Competitive enzyme-linked immunosorbent assay (C-ELISA)

The AKAV-specific antibodies in the serum were detected using the ID Screen^® Akabane C-ELISA kit (IDvet Innovative Diagnostics, Montpellier, France), as recommended by the manufacturer. The inhibition of monoclonal antibody binding after incubation of the antigen with each test serum was calculated as the percent inhibition of the monoclonal antibody with respect to the reference negative control serum by using the following formula: percent inhibition (PI) = 100 − [(test serum OD)/(mean negative control OD) × 100]. The test serum sample was considered to be antibody-positive if the PI was ≥70%.

Quantitative real-time polymerase chain reaction (real-time PCR)
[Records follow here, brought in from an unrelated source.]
theorem Res.RefusesOnly.judgeAttempt {next : State → Res Unit} (hn : ∀ t, (next t).RefusesOnly Q) {r : Res Quad}
    (h : r.RefusesOnly Q) : (judgeAttempt next r).RefusesOnly Q := by
  cases r with
  | ok q t => exact .ite trivial (pulseReset_refusesOnly hn t)
  | raise e t => exact pulseReset_refusesOnly hn t
  | wait c n t => trivial
  | refuse x => exact h

/-- The handshake, once its poll index has been taken (R170). -/
theorem handshake_refusesOnly (left : Nat) : ∀ s, (handshake left s).RefusesOnly Q := by
  induction left with
  | zero => exact fun s => trivial
  | succ left ih => exact fun s => (exchange_refusesOnly _ _).judgeAttempt ih

theorem resetSequence_refusesOnly (s : State) : (resetSequence s).RefusesOnly Q :=
  (setPin_refusesOnly _ _ _).bind fun _ _ => (setPin_refusesOnly _ _ _).bind fun _ _ =>
    (setPin_refusesOnly _ _ _).bind fun _ _ => (setPin_refusesOnly _ _ _).bind fun _ _ => trivial

end

/-! ### The pieces that reach the poll index (R171) -/

/-- The poll index is out of range, and that is why there is no step (R171, log entry 14). -/
def PollIndexStop (pd : PdRegs) (x : Refusal) : Prop :=
  x = .pollIndexOutOfRange ∧ ¬ (1 ≤ pd.pollIndex.toNat ∧ pd.pollIndex.toNat ≤ 4)

theorem programEnable_refusesOnly (s : State) : (programEnable s).RefusesOnly (PollIndexStop s.pd) := by
  unfold programEnable
  split
  next hillegal => exact ⟨rfl, by rw [← pollIndexLegal_iff]; simpa using hillegal⟩
  next => exact .ite trivial (handshake_refusesOnly _ _)

/-- INITIALIZE reads the poll index that stood there at its start (R163). -/
theorem initializeBody_refusesOnly (s : State) : (initializeBody s).RefusesOnly (PollIndexStop s.pd) := by
  have hsat := Res.sat_onRaise (E := fun _ _ => True) (f := fun s => { s with st := .failed }) (resetSequence_sat s)
    fun _ _ _ => trivial
  refine .bind_sat ((resetSequence_refusesOnly s).onRaise _) hsat ?_
  rintro - t ⟨hsame, -⟩
  rw [← hsame.pd]
  exact programEnable_refusesOnly t

/-- What the erase exchange leads to, when it leaves the part descriptor alone (R178). -/
theorem judgeErase_refusesOnly {r : Res Quad} {pd : PdRegs} {E : Err → State → Prop} {W : RxClient → Nat → State → Prop}
    (h : r.RefusesOnly (PollIndexStop pd)) (hr : r.Sat (fun _ t => t.pd = pd) E W) :
    (judgeErase r).RefusesOnly (PollIndexStop pd) := by
  cases r with
  | ok q t =>
    obtain rfl : t.pd = pd := hr
    exact initializeBody_refusesOnly (t.waitFor t.pd.eraseDelay.toNat)
  | raise e t => trivial
  | wait c n t => trivial
  | refuse x => exact h

theorem chipEraseBody_refusesOnly {s : State} (h0 : s.rxBuf = []) : (chipEraseBody s).RefusesOnly (PollIndexStop s.pd) :=
  .ite trivial <| judgeErase_refusesOnly (exchange_refusesOnly _ _) <|
    (exchange_sat s.pd.ceCmd { s with st := .erasing } h0).mono (fun _ _ h => h.1.pd) (fun _ _ h => h) fun _ _ _ h => h

/-- Each client of the receive loop goes on with the next read (R127, R128). -/
theorem resumeBody_refusesOnly (c : RxClient) (s : State) :
    (resumeBody c s (receive xchgLen s)).RefusesOnly (PollIndexStop s.pd) := by
  have hread : (asResponse (receive xchgLen s)).RefusesOnly (PollIndexStop s.pd) := (receive_refusesOnly _ s).asResponse
  cases c with
  | shift => exact (receive_refusesOnly _ s).withData _
  | exchange => exact (hread.waitingFor _).withData _
  | handshake => exact (hread.judgeAttempt (handshake_refusesOnly _)).withData _
  | erase =>
    have hsat := (response_sat s).mono (P' := fun _ t => t.pd = s.pd) (fun _ _ h => h.1.pd) (fun _ _ h => h) fun _ _ _ h => h
    exact (judgeErase_refusesOnly hread hsat).withData _

/-! ### A step -/

/-- There is a next state, or the poll index is out of range. -/
def GoesOn (pd : PdRegs) (o : Out) : Prop :=
  (∃ t, o = .next t) ∨ (o = .refused .pollIndexOutOfRange ∧ ¬ (1 ≤ pd.pollIndex.toNat ∧ pd.pollIndex.toNat ≤ 4))

theorem GoesOn.next (pd : PdRegs) (t : State) : GoesOn pd (.next t) := .inl ⟨t, rfl⟩

/-- An error is a status: settling stops only where a piece of the operation does (R190). -/
theorem settle_goesOn {pd : PdRegs} {r : Res (BitVec 32)} (l : Level) (h : r.RefusesOnly (PollIndexStop pd)) :
    GoesOn pd (settle l r) := by
  cases r with
  | ok d t => exact .next pd _
  | raise e t => exact .next pd _
  | wait c n t => exact .next pd _
  | refuse x =>
    obtain ⟨rfl, hidx⟩ := h
    exact .inr ⟨rfl, hidx⟩

section
variable {s : State} {body : State → Res (BitVec 32)}

/-- A host operation goes on when its body does: a failed acceptance check is a status (R155). -/
theorem runChecked_goesOn (hr : s.running = none) {op : BitVec 5}
    (h : (body { s with running := some op }).RefusesOnly (PollIndexStop s.pd)) (takes : Bool) :
    GoesOn s.pd (runChecked op takes body s) := by
  rw [runChecked_idle hr]
  exact settle_goesOn _ (.ite h trivial)
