/-- A context: the sequencer-held state (R15, R39, R222). -/
structure Ctx where
  scalars   : Table Dword := []
  flags     : BitVec 8 := 1
  handles   : Table Word := []
  rejoins   : Table Rejoin := []
  ports     : Table PortSet := []
  stack     : List StackEntry := []
  faults    : List FaultRec := []
  rounds    : List Round := []
  active    : Mask := 0
  live      : Mask := 0
  lent      : Mask := 0
  pc        : Nat := 0
  sup       : Bool := false
  lrj       : Bool := false
  epc       : Dword := 0
  emask     : Mask := 0
  ecause    : Byte := 0
  escr      : Dword := 0
  rglive    : Dword := 0
  cwthr     : Word := 0
  hvec      : Dword := 0
  trapDepth : Nat := 0
  window    : Word := 0
  loop      : Option LoopState := none
  pipe      : Option PipeState := none
  idem      : Option Snapshot := none
  items     : Table RunItem := []
  finishing : List Finishing := []
  key       : Word := 0
  region    : Nat := 0
  place     : Place := .parked 0 0
  parent    : Nat := 0
  kind      : Nat := 0
  started   : Nat := 0
  nextIssue : Nat := 0
  /-- MODEL: consecutive cycles in which it was ready and another bundle issued in its place, and the last of them (R60). -/
  passed    : Nat := 0
  passedAt  : Nat := 0
  /-- MODEL: the last cycle that it has let pass for a bundle it met at an engine (R47). -/
  yieldedAt : Option Nat := none
  /-- MODEL: its bundle holds at REGRP alone: the group and the partner (R211). -/
  heldRegrp : Option (Nat × Nat) := none
  /-- The REGRP on which it holds, or held, fails: the partner has parked or ended, or it is being pre-empted itself (R48, R211). -/
  regrpFails : Bool := false
  lastTrans : Nat := 0
  tokens    : Word := 0
  pending   : List Dest := []
  /-- Pending destinations whose access goes through a link window, and the window (R412). -/
  linked    : List (Dest × Nat) := []
  inflight  : List InFlight := []
  wait      : Wait := .none
  met       : Option Met := none
  /-- The arrival of the bundle that a handler has interrupted (R55). -/
  outerMet  : Option Met := none
  counted   : List CountedArrival := []
  recvs     : List Receive := []
  sends     : List Sent := []
  spawnOk   : Option Dword := none
  reason    : ParkReason := .running
  wakeAt    : Nat := 0
  readyAt   : Option Nat := none
  aged      : Bool := false
  preempt   : Bool := false
  /-- The candidate for which it is being pre-empted: a bin or a context, and its number (R389). -/
  victimOf  : Option (Bool × Nat) := none
  holdPark  : Bool := false
  /-- The token scalar on which the next bundle holds (R50). -/
  heldOn    : Option Nat := none
  /-- The group on whose word the next bundle holds (R163). -/
  heldGid   : Option Nat := none
  /-- MODEL: a landing context whose last issue met a ready bundle of the gang's other context at an engine (R47). -/
  shared    : Bool := false
  /-- The weight entry that an XPF.W waits for (R426). -/
  missPin   : Option Nat := none
  pins      : List Nat := []
  expired   : Bool := false
  dbgStop   : Bool := false
  /-- One bundle may issue although the context is stopped (R61). -/
  dbgStep   : Bool := false
  /-- That bundle is one of STEPALL, which takes its turn among those that STEPALL steps. -/
  dbgTurn   : Bool := false
  dbgBrk    : Bool := false
  dbgEn     : Bool := false
  deriving DecidableEq, Repr

/-! ## Engines (R15) -/

/-- The registers of one engine that belong to one context. -/
structure EngCtx where
  acc    : Table Acc := []
  v      : Table Vec := []
  p      : BitVec 8 := 1
  q      : Table LaneMask := []
  z      : Table Dword := []
  kcur   : Dword := 0
  drain  : Table Byte := []
  drainT : Table Nat := []
  fstat  : BitVec 5 := 0
  deriving DecidableEq, Repr

/-- An operand slot (R67, R126). Owner 0 is FREE, otherwise the owning context's id. -/
structure OSlot where
  data    : Slot := 0
  scale   : BitVec 4096 := 0
  owner   : Nat := 0
  loading : Bool := false
  fmt     : BitVec 4 := 1
  tag     : BitVec 16 := 0
  deriving DecidableEq, Repr

/-- The edge scale latches left by a K word issued in a cycle (R138). -/
structure Latches where
  cycle : Nat
  row   : BitVec 512
  col   : BitVec 512
  deriving DecidableEq, Repr

/-- A multiply word whose K groups the array has not all taken (R137, R177, R284): group `next` enters in cycle `at_`.
`reads` are the slots it keeps busy (R279), `a` to `m` their contents as the word reads them (R174, R175). Where a later word has overwritten units of the accumulator, `lost`
has them and goes on in their place: nothing but flags comes of them (R142, R176). -/
structure MulTask where
  ctx    : Nat
  sparse : Bool
  ad     : Nat
  reads  : List Nat
  a      : OSlot
  b      : OSlot
  b1     : OSlot
  m      : OSlot
  rows   : Nat
  cols   : Nat
  klen   : Nat
  group  : Nat
  groups : Nat
  next   : Nat
  at_    : Nat
  lost   : Option (Nat × Acc) := none
  deriving DecidableEq, Repr

/-- An engine: memories and registers (R15). -/
structure Engine where
  spad  : Table Byte := []
  lost  : Nat := 0
  slots : Table OSlot := []
  latch : List Latches := []
  gen   : Word := 1
  /-- Seeds that have not taken effect for every reader, oldest first: the cycle from which each has (R134, R221). -/
  seed  : List (Nat × Word) := []
  c0    : EngCtx := {}
  c1    : EngCtx := {}
  tasks : List MulTask := []
  busy  : Nat := 0
  deriving DecidableEq, Repr

/-! ## Sequencers and dies -/

/-- An expanded segment in a loop-buffer half (R24, R343), fetched under the page table of a region: a slot address names
different code in another region. -/
structure Segment where
  region : Nat
  base  : Nat
  bytes : List Byte
  next  : Nat
  deriving DecidableEq, Repr

/-- A sequencer: token holder, loop buffer, the first cycle in which it can issue again (R22 to R26). -/
structure Seq where
  token  : Nat := 0
  lower  : Option Segment := none
  upper  : Option Segment := none
  ready  : Nat := 0
  deriving DecidableEq, Repr

/-- A work item as a bin holds it (R29, R36). -/
structure BinItem where
  addr   : Dword
  filed  : Nat
  /-- NOSTEAL (R30). -/
  fixed  : Bool
  /-- It has waited longer than the steal age (R38). -/
  old    : Bool
  deriving DecidableEq, Repr

/-- A bin (R36, R37). -/
structure Bin where
  kernel  : Dword
  key     : Word
  region  : Nat
  kind    : Nat
  offs    : Dword
  items   : List BinItem
  opened  : Nat
  /-- The place of its last filing in the order of the die's filings. -/
  last    : Nat
  due     : Bool
  forced  : Bool
  aged    : Bool
  pin     : Option Nat
  expert  : Option Nat
  deriving DecidableEq, Repr

/-- An item that waits for a bin (R36), with the context whose SPAWN holds for it (0 for a launch). -/
structure WaitItem where
  addr : Dword
  cid  : Nat
  region : Nat
  deriving DecidableEq, Repr

/-- A cached flat translation (R401): region, virtual page, its size in bits, physical page, permissions X W R. -/
structure TlbEntry where
  region : Nat
  kind   : Nat
  va     : Nat
  bits   : Nat
  pa     : Nat
  perm   : BitVec 3
  deriving DecidableEq, Repr
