-- ==== Sys2Proof/Machine/Mem.lean ====
section
/-!
DEFINITION. Storage outside the engines: physical memory with its keys, format windows, flat translation, tensor space
and KV space (R70 to R87, R402 to R407, R442).
-/
namespace Sys2Proof.Machine

/-! ## BAR0 registers -/

/-- Key of the BAR register at an offset of a capability's block; capability 0 is the global block (R375). -/
def barKey (cap off : Nat) : Nat := cap * 2 ^ 26 + off

/-- Reset values of the BAR registers (R86, R376, R396, R411, R417, R429, R437, R439); 0 where the tables say 0x0. -/
def barReset (key : Nat) : Dword :=
  if key = barKey 0 0x40 then 0x800
  else if key = barKey 3 0x08 then 0x2000
  else if key = barKey 3 0x10 then 0x1000
  else if key = barKey 5 0x10 then 2200
  else if key = barKey 7 0x90 then 0xFF
  else 0

/-- The stored value of a BAR register. -/
def State.barReg (s : State) (cap off : Nat) : Dword := tableGet s.bar (barKey cap off) (barReset (barKey cap off))

/-- Store a BAR register. -/
def State.setBar (s : State) (cap off : Nat) (v : Dword) : State :=
  { s with bar := tableSet s.bar (barKey cap off) v (barReset (barKey cap off)) }

/-! ## Counters (R443) -/

/-- Offset of counter i of the package, or of a die. -/
def counterOff (die : Option Nat) (i : Nat) : Nat :=
  match die with
  | none => 0x100 + i * 8
  | some d => 0x400 + d * 0x100 + i * 8

/-- Add to a counter. -/
def State.count (s : State) (die : Option Nat) (i n : Nat) : State :=
  s.setBar 6 (counterOff die i) (s.barReg 6 (counterOff die i) + BitVec.ofNat 64 n)

/-- Change the fleet record. -/
def State.onFleet (s : State) (f : Fleet → Fleet) : State := { s with fleet := f s.fleet }

/-! ## Physical memory (R73) -/

/-- What a physical address names. -/
inductive PaKind where
  | hbm | none | link (w : Nat) | host | view
  deriving DecidableEq, Repr

/-- The map of R73. -/
def paKind (pa : Nat) : PaKind :=
  match pa / 2 ^ 50 with
  | 0 => if pa < Config.hbmBytes then .hbm else .none
  | 1 => .link (bits pa 40 10)
  | 2 => .host
  | 3 => .view
  | _ => .none

/-- The die that owns an HBM address (R73). -/
def dieOfPa (pa : Nat) : Nat := pa / Config.hbmPerDie

/-- The slot of a party that reaches memory under no key (R379, R442). -/
def noKey : Nat := 0xFF

/-- The XTS keys of a key slot; 0 stands for no key (R441, R442). -/
def State.keyOf (s : State) (slot : Nat) : BitVec 512 := if slot < 128 then tableGet s.fleet.keys slot 0 else 0

/-- Addresses that every party reaches under no key: control blocks of live regions, the card array, the tier request ring (R442). -/
def State.unkeyed (s : State) (pa : Nat) : Bool :=
  let cards := bits (s.barReg 0 0x48).toNat 12 40 * 4096
  let ring := bits (s.barReg 4 0x28).toNat 12 40 * 4096
  (cards ≤ pa && pa < cards + bits (s.barReg 0 0x50).toNat 0 21 * 128) || (ring ≠ 0 && ring ≤ pa && pa < ring + 0x20100) ||
  s.regions.any (fun e => e.2.cb ≤ pa && pa < e.2.cb + 256)

/-- The tag under which a party with a key slot reaches a line (R442). -/
def State.tagFor (s : State) (slot line : Nat) : Nat := if slot < 128 && !(s.unkeyed (line * 128)) then slot else noKey

/-- A byte of HBM, as stored, seen under XTS keys: under other keys than those of its block it reads as ciphertext decrypted with the wrong
key (R442, log 8). -/
def State.seenUnder (s : State) (key : BitVec 512) (pa : Nat) : Byte :=
  let k := tableGet s.blockKeys (pa / 16) 0
  if k = key then tableGet s.mem pa 0
  else Config.garble k key (pa / 16) ((List.range 16).map (fun i => tableGet s.mem (pa / 16 * 16 + i) 0)) (pa % 16)

/-- Write bytes of HBM without regard to keys, from `pa` up. -/
def writeMem : Memory → Nat → List Byte → Memory
  | m, _, [] => m
  | m, pa, b :: bs => writeMem (tableSet m pa b 0) (pa + 1) bs

/-- What is seen of a 16-byte block under some keys is stored under others. -/
def State.rekeyBlock (s : State) (seen key : BitVec 512) (n : Nat) : State :=
  if tableGet s.blockKeys n 0 = seen ∧ seen = key then s
  else { s with
    mem := writeMem s.mem (n * 16) ((List.range 16).map (fun i => s.seenUnder seen (n * 16 + i)))
    blockKeys := tableSet s.blockKeys n key 0 }

/-- A dirty line is written back under its tag, with the keys that its slot holds now, and stays; no byte that a hit on it reads changes
(R70, R71, R442). -/
def State.writeBack (s : State) (line : Nat) : State :=
  match tableFind s.pantry line with
  | some x =>
    if !x.dirty then s
    else
      let key := s.keyOf x.tag
      let t := if x.key = key then s else (List.range 8).foldl (fun u i => u.rekeyBlock x.key key (line * 8 + i)) s
      ({ t with pantry := tableInsert t.pantry line ⟨x.tag, key, false⟩ } : State).count (some (dieOfPa (line * 128))) 5 128
  | none => s

/-- A line is written back and leaves its pantry (R71). -/
def State.dropLine (s : State) (line : Nat) : State :=
  let t := s.writeBack line
  { t with pantry := tableErase t.pantry line }

/-- An access under another tag than the line's first writes it back (R442). -/
def State.underTag (s : State) (tag line : Nat) : State :=
  match tableFind s.pantry line with
  | some x => if x.tag = tag then s else s.writeBack line
  | none => s

/-- The keys under which an access with a tag sees a line: those that filled it, or those of the slot that fills it now (R442). -/
def State.keysAt (s : State) (tag line : Nat) : BitVec 512 :=
  match tableFind s.pantry line with
  | some x => if x.tag = tag then x.key else s.keyOf tag
  | none => s.keyOf tag

/-- An HBM byte as a party with a key slot reads it (R442). -/
def State.hbmByte (s : State) (slot pa : Nat) : Byte :=
  let tag := s.tagFor slot (pa / 128)
  (s.underTag tag (pa / 128)).seenUnder (s.keysAt tag (pa / 128)) pa

/-- An access brings its line into the pantry of its die, tagged with the key slot that fills it; one under another tag first writes the line
back (R17, R70, R442). Hits, misses and the bytes that pass between pantry and HBM are counted (R443). -/
def State.useLine (s : State) (slot line : Nat) (write : Bool) : State :=
  let die := some (dieOfPa (line * 128))
  let tag := s.tagFor slot line
  match tableFind s.pantry line with
  | some x =>
    if x.tag = tag then
      (if write && !x.dirty then { s with pantry := tableInsert s.pantry line ⟨tag, x.key, true⟩ } else s).count die 3 1
    else
      let t := s.writeBack line
      (({ t with pantry := tableInsert t.pantry line ⟨tag, t.keyOf tag, write⟩ } : State).count die 4 1).count die 5 128
  | none => (({ s with pantry := tableInsert s.pantry line ⟨tag, s.keyOf tag, write⟩ } : State).count die 4 1).count die 5 128

/-- The lines of a die's pantry: line numbers of HBM. -/
def State.pantryOf (s : State) (d : Nat) : List Nat := (s.pantry.map Prod.fst).filter (fun l => dieOfPa (l * 128) == d)

/-- At the end of a step a pantry that holds more lines than it has room for writes back some of its own choice, which leave it (R17, log 8). -/
def State.trimPantry (s : State) : State :=
  let cap := Config.pantryBytes / Config.pantryLine
  if s.pantry.length ≤ cap then s
  else (List.range Config.dies).foldl (fun t d =>
    let l := t.pantryOf d
    let first := Config.freeBits t.free (2 ^ 58 + d) % max 1 l.length
    ((l.drop first ++ l.take first).take (l.length - cap)).foldl State.dropLine t) s

/-- A write of n bytes makes the words that it replaces whole good again (R435). -/
def State.mendWords (s : State) (pa n : Nat) : State :=
  if s.fleet.badWords.isEmpty then s
  else { s with fleet := { s.fleet with badWords := s.fleet.badWords.filter (fun w => !(decide (pa ≤ w) && decide (w + 32 ≤ pa + n))) } }

/-- The lines of n bytes are used under a key slot. -/
def State.useLines (s : State) (slot pa n : Nat) (write : Bool) : State :=
  if n = 0 then s else (List.range ((pa + n - 1) / 128 - pa / 128 + 1)).foldl (fun t i => t.useLine slot (pa / 128 + i) write) s

/-- Write HBM bytes under a key slot. A word that they replace whole is good again (R435). -/
def State.hbmWrite (s : State) (slot : Nat) (pa : Nat) (bs : List Byte) : State :=
  match bs with
  | [] => s
  | _ =>
    let s1 := s.useLines slot pa bs.length true
    let s2 := (List.range ((pa + bs.length - 1) / 16 - pa / 16 + 1)).foldl (fun t i =>
      let n := pa / 16 + i
      let key := t.keysAt (t.tagFor slot (n / 8)) (n / 8)
      t.rekeyBlock key key n) s1
    ({ s2 with mem := writeMem s2.mem pa bs } : State).mendWords pa bs.length

/-- A read of n HBM bytes under a key slot, without its data: its lines come into the pantry, and one that meets a word that stays
uncorrectable raises the error again (R435). -/
def State.readsHbm (s : State) (v : EccVictim) (slot pa n : Nat) : State :=
  if n = 0 then s
  else
    let t := s.useLines slot pa n false
    match t.fleet.badWords.find? (fun w => decide (w < pa + n) && decide (pa < w + 32)) with
    | some w => { t with fleet := { t.fleet with met := t.fleet.met ++ [(v, w)] } }
    | none => t

/-- Little-endian value of n HBM bytes under a key slot. -/
def State.hbmValue (s : State) (key : Nat) (pa n : Nat) : Nat :=
  leValue ((List.range n).map (fun i => s.hbmByte key (pa + i)))

/-! ## Format windows (R85 to R87) -/

/-- A format window's settings. -/
structure Window where
  vbase  : Nat
  vsize  : Nat
  sbase  : Nat
  scbase : Nat
  sfmt   : Nat
  xfmt   : Nat
  deriving DecidableEq, Repr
Total viral RNA was isolated from PBMCs and tissue using the Easy-Spin Total RNA extraction kit (GeneAll, Seoul, Korea). Following incubation with RNase-free DNase I (Promega, Madison, WI), reverse transcription was performed using a random primer and MultiScribeTM MuLV reverse transcriptase (Thermo Fisher Scientific, Waltham, MA, USA) following the manufacturer’s instructions. cDNA was subjected to real-time PCR on a CFX96 Real-Time PCR Detection SystemTM (Bio-Rad Laboratories, Hercules, CA, USA) using SYBR Green I dye. PCR amplifications were performed with primers in a total volume of 15 μL containing 0.3 μL of each primer (Table 1), 7.5 μL of SYBR Green I dye (Takara Bio Inc.), and nuclease-free PCR-grade water after initial denaturation at 95 °C for 10 min and 50 cycles (95 °C for 10 min and 60.5 °C for 30 min). After the reaction was completed, specificity was verified by melting curve analysis. Quantification was confirmed by comparing Ct values of each sample with normalization to glyceraldehyde-3-phosphate dehydrogenase (GAPDH).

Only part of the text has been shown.